Work order:
In the listing that follows, tally the lines containing "each"; give the count and nothing more.
+ + +
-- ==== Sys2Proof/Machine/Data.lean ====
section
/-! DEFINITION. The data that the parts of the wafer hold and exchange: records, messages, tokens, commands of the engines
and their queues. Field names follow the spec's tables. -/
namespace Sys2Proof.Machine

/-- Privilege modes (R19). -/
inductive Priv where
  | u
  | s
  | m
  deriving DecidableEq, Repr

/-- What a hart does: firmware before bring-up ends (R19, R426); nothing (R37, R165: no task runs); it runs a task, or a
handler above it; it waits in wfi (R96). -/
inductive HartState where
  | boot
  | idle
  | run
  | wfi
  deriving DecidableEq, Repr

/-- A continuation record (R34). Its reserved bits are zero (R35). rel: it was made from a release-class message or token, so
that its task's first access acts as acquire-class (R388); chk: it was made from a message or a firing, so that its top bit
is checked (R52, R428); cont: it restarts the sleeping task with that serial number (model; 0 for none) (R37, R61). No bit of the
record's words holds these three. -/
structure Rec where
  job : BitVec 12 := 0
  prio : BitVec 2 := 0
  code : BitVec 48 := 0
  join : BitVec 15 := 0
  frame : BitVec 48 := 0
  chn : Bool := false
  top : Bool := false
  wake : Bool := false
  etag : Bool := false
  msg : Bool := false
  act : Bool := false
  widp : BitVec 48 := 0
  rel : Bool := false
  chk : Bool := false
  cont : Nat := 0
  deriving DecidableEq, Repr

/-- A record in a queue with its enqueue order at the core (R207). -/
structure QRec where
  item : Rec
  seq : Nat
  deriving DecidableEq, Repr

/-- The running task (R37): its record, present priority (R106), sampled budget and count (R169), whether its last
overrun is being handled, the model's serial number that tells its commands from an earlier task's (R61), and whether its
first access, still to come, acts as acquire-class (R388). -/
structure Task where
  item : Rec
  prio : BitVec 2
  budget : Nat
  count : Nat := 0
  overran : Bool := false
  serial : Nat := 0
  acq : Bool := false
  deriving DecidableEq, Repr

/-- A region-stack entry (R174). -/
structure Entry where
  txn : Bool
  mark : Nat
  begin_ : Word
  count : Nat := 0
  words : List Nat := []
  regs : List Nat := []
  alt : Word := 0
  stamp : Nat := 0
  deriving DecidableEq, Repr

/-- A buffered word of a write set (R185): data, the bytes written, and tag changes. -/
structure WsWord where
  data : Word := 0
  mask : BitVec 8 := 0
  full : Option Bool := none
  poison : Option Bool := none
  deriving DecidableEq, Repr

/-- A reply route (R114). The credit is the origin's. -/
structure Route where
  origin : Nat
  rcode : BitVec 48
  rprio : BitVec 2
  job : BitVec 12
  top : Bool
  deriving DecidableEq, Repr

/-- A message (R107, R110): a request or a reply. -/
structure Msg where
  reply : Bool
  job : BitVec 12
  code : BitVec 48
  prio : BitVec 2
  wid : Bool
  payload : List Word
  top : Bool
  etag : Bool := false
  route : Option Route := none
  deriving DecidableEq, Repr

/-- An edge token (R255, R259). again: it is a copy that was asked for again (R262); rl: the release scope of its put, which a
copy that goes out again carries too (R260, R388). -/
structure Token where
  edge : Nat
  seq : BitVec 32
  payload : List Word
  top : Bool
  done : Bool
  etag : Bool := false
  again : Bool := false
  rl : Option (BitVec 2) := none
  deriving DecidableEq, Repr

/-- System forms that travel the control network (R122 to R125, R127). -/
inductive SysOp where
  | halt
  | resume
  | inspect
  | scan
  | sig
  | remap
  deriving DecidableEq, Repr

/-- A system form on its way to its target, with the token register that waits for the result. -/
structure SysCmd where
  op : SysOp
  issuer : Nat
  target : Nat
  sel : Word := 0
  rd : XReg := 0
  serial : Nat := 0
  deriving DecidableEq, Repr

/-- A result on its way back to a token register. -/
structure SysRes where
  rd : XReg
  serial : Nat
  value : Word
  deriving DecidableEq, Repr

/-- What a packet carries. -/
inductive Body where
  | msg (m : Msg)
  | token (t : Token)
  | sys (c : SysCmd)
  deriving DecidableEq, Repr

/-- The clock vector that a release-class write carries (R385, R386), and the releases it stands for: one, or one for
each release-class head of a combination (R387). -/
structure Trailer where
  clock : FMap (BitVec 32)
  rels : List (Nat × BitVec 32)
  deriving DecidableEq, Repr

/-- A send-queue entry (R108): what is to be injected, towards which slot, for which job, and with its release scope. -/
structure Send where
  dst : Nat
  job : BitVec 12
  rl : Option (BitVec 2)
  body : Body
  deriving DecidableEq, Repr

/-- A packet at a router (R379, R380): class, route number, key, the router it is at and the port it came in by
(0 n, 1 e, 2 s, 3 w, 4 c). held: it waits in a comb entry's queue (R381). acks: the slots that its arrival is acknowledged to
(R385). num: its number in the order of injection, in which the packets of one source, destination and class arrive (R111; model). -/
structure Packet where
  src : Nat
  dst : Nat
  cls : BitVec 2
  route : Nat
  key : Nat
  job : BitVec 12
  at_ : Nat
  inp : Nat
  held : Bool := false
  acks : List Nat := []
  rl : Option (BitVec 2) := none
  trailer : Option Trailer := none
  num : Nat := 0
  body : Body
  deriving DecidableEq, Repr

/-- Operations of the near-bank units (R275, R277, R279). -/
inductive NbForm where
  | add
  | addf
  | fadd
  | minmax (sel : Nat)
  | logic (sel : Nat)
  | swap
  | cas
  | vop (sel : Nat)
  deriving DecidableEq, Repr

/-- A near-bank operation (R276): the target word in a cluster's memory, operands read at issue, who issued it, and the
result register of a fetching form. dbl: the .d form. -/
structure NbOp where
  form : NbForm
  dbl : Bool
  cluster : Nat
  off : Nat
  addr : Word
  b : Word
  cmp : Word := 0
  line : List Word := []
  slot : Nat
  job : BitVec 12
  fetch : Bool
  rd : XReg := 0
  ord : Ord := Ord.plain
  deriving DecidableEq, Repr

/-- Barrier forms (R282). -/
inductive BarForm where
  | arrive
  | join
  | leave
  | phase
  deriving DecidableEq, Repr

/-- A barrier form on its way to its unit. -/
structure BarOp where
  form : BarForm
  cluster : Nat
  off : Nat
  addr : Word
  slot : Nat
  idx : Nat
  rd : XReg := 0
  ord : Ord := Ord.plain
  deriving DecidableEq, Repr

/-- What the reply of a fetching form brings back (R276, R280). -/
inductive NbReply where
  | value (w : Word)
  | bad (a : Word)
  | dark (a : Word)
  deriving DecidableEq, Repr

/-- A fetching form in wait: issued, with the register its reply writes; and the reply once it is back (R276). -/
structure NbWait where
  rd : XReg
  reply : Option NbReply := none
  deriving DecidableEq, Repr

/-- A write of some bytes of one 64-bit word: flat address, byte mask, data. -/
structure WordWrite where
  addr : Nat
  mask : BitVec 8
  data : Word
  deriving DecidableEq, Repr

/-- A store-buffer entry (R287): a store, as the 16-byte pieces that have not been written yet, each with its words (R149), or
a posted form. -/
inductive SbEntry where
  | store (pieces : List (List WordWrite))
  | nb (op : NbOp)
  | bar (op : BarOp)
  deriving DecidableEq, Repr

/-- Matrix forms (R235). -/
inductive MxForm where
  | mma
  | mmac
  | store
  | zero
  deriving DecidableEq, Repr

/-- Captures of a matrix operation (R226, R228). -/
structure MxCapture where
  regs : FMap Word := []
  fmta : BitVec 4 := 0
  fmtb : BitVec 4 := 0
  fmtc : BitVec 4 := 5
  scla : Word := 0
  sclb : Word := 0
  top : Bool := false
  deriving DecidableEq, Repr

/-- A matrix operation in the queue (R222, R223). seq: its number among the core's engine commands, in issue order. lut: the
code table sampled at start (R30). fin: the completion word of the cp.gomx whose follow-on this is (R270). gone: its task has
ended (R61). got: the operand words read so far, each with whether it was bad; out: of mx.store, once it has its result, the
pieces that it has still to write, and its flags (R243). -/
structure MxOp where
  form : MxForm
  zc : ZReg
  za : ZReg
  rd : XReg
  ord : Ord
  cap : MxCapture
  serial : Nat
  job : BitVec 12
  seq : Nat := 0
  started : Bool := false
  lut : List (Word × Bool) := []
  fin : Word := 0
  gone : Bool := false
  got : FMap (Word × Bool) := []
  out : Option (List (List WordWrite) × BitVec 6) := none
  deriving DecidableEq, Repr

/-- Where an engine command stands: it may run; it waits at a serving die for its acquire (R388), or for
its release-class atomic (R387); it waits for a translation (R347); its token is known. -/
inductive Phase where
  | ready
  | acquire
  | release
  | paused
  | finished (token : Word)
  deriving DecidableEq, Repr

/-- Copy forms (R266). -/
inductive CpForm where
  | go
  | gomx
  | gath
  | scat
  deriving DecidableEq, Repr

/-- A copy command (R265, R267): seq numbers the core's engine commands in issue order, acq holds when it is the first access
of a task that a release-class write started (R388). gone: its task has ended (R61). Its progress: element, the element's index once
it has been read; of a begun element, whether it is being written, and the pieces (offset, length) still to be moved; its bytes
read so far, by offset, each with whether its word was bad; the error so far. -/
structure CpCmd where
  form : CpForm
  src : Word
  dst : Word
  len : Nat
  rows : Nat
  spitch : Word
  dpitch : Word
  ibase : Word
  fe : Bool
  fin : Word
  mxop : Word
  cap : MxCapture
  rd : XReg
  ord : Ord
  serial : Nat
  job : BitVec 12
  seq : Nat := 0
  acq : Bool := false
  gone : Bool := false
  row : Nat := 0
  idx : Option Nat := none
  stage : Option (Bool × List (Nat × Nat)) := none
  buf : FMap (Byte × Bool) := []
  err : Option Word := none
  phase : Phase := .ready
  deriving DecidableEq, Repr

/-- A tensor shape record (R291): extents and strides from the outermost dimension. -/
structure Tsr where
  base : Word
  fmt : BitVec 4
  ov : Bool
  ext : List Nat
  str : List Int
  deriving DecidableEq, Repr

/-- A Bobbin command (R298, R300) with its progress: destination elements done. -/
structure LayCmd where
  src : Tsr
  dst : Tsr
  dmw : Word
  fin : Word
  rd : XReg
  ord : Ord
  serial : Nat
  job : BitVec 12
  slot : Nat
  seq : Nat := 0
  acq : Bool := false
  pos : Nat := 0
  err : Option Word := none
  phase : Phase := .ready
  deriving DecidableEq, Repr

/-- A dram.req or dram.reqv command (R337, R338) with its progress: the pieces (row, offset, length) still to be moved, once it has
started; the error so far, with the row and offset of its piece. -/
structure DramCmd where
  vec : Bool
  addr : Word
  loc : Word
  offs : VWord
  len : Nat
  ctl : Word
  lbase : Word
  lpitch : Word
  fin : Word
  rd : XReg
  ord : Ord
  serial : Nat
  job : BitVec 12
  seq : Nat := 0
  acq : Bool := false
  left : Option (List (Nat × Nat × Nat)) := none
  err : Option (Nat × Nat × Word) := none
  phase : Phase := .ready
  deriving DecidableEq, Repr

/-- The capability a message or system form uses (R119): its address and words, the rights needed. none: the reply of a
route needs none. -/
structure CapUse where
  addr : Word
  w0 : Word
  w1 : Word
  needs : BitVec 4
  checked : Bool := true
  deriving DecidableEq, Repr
+ + +
Answer area:
4